Set down exactly, from the records below, the line with "-- ==== Sys2Proof/Decode.lean" through the line with "inductive Reject where", and nothing else.

Collected data entries:
****
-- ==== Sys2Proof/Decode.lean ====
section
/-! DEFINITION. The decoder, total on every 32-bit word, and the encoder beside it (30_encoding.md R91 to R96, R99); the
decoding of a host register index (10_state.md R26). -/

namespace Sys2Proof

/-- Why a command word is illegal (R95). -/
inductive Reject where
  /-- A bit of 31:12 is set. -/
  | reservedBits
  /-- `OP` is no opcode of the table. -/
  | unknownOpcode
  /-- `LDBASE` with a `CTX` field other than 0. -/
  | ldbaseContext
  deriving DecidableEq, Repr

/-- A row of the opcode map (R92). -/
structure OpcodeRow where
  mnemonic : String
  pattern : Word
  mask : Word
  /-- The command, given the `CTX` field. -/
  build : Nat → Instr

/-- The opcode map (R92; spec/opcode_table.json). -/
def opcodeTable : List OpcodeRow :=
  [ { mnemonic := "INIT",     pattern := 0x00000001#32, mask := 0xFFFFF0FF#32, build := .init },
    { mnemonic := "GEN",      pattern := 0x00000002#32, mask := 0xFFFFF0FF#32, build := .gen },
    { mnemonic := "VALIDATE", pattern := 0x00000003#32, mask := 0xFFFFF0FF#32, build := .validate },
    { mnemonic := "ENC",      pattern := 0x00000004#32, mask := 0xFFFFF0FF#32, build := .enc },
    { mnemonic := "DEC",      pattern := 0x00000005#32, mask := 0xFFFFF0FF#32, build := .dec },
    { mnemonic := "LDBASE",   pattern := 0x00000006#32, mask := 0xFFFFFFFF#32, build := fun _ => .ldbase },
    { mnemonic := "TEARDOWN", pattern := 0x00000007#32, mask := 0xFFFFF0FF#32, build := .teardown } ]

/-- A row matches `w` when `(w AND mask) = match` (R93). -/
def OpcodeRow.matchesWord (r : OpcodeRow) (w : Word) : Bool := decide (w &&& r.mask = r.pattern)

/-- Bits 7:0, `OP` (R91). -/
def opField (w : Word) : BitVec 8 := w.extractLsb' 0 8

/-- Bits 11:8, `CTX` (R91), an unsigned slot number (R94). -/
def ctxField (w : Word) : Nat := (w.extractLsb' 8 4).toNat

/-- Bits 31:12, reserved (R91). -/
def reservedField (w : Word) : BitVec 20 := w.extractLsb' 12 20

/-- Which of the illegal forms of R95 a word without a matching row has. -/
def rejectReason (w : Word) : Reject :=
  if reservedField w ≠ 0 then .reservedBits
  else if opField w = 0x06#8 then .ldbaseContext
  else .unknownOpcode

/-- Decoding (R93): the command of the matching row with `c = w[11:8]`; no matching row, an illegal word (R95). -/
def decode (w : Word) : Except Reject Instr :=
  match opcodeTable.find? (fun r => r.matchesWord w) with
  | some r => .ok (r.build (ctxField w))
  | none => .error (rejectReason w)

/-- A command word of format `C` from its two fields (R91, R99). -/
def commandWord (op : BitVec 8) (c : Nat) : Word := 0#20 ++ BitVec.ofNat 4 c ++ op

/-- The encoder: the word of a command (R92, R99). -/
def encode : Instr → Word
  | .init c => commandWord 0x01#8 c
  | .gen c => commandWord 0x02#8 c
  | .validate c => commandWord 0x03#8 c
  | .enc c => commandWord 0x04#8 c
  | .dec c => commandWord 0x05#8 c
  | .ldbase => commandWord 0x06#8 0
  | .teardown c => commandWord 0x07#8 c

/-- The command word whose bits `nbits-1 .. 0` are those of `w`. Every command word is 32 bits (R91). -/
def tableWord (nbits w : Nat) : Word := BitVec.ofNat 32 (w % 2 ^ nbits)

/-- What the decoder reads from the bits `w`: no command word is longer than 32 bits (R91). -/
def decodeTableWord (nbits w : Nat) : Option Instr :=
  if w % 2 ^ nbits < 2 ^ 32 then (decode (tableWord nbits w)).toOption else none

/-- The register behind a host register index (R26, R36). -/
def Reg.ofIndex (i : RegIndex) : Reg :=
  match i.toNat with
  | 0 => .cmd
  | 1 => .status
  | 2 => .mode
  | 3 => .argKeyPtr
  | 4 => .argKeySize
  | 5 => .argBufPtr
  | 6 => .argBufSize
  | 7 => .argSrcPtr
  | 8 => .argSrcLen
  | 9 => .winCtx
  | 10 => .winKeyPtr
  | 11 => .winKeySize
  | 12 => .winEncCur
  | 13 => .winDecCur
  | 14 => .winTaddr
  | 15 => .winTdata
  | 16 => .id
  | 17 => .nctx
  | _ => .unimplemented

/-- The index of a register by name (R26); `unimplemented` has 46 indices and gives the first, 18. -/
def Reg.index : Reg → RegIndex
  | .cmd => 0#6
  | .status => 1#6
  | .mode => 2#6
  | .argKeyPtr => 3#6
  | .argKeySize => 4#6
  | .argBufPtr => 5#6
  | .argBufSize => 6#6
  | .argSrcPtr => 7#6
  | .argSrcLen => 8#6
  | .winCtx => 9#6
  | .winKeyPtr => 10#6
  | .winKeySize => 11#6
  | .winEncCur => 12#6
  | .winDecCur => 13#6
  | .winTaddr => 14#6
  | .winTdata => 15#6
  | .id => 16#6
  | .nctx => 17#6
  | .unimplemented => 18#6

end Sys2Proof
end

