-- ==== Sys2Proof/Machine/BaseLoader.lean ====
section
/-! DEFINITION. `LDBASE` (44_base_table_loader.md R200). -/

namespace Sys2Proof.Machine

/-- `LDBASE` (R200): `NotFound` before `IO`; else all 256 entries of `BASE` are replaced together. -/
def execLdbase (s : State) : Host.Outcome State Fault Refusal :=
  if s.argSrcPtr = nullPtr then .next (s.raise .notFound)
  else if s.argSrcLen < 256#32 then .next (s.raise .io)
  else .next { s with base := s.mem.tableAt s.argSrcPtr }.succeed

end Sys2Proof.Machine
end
****
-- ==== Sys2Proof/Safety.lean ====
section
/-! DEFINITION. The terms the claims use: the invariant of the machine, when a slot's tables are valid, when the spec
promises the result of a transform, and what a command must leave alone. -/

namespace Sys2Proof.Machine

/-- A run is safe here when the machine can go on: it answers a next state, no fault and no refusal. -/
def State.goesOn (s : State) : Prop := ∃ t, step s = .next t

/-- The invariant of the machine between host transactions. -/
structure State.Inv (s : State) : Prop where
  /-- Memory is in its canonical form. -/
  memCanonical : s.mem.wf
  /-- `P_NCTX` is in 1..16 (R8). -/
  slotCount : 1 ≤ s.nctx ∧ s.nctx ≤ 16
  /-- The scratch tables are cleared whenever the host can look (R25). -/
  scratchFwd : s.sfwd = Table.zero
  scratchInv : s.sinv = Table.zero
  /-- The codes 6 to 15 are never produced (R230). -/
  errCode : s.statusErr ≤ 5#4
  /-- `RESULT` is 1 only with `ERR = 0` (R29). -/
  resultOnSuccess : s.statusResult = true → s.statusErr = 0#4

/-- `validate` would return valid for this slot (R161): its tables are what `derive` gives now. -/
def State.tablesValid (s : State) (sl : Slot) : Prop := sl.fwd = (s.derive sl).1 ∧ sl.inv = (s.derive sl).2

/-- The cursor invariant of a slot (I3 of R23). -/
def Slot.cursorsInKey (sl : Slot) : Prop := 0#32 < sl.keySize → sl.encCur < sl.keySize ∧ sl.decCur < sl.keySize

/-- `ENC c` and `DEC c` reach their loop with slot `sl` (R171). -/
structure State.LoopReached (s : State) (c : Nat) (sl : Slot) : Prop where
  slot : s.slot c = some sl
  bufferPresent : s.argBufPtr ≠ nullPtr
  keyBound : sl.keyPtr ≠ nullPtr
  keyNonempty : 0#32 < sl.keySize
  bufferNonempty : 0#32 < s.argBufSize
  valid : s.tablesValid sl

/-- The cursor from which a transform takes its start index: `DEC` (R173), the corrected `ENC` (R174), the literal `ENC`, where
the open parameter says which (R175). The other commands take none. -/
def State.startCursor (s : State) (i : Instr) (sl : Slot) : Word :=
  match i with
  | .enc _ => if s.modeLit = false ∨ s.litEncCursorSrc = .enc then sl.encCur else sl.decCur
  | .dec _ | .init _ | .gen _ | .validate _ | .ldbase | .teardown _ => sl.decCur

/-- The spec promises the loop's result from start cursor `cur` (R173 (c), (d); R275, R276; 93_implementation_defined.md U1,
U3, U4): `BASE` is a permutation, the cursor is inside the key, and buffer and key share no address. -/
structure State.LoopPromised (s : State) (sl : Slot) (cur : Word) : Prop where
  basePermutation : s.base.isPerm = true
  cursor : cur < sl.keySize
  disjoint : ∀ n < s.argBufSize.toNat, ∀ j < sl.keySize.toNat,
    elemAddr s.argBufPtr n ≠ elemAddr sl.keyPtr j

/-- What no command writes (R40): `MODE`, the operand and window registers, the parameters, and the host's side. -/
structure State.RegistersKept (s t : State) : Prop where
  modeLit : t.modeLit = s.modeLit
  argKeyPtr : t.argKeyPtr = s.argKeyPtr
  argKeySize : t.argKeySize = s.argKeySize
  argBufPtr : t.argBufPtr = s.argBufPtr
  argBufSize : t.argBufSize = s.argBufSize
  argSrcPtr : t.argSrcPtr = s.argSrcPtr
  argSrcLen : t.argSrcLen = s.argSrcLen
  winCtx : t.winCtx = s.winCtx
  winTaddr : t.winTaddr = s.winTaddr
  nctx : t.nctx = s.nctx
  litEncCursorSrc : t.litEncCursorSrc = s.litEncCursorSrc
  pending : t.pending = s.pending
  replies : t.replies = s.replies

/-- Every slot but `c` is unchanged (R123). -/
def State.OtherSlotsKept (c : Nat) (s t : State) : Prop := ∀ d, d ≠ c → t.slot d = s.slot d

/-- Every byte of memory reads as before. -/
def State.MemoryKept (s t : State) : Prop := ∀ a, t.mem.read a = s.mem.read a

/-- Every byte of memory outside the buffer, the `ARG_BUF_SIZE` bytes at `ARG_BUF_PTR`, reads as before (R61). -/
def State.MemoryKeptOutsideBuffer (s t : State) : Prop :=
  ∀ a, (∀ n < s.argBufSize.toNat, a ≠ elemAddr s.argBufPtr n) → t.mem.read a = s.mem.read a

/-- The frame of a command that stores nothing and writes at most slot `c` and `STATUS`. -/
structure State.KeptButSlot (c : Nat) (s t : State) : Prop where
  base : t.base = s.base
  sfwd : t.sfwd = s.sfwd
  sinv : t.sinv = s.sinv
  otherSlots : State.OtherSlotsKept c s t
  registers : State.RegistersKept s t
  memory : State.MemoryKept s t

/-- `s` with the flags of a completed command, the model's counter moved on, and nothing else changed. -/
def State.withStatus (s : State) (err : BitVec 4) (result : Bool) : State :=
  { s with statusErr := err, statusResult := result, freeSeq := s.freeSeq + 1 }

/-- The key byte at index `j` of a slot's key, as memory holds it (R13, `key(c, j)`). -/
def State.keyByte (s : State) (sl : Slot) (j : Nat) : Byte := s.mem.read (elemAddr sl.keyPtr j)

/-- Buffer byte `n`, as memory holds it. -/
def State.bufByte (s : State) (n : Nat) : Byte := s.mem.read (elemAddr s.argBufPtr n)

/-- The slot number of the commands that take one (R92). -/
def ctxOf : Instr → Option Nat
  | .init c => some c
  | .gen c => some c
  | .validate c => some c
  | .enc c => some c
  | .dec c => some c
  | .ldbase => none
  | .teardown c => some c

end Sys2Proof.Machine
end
****
• _Result of this exercise_:
-- ==== Sys2Proof/Decode.lean ====
section
/-! DEFINITION. The decoder, total on every 32-bit word, and the encoder beside it (30_encoding.md R91 to R96, R99); the
decoding of a host register index (10_state.md R26). -/

namespace Sys2Proof

/-- Why a command word is illegal (R95). -/
inductive Reject where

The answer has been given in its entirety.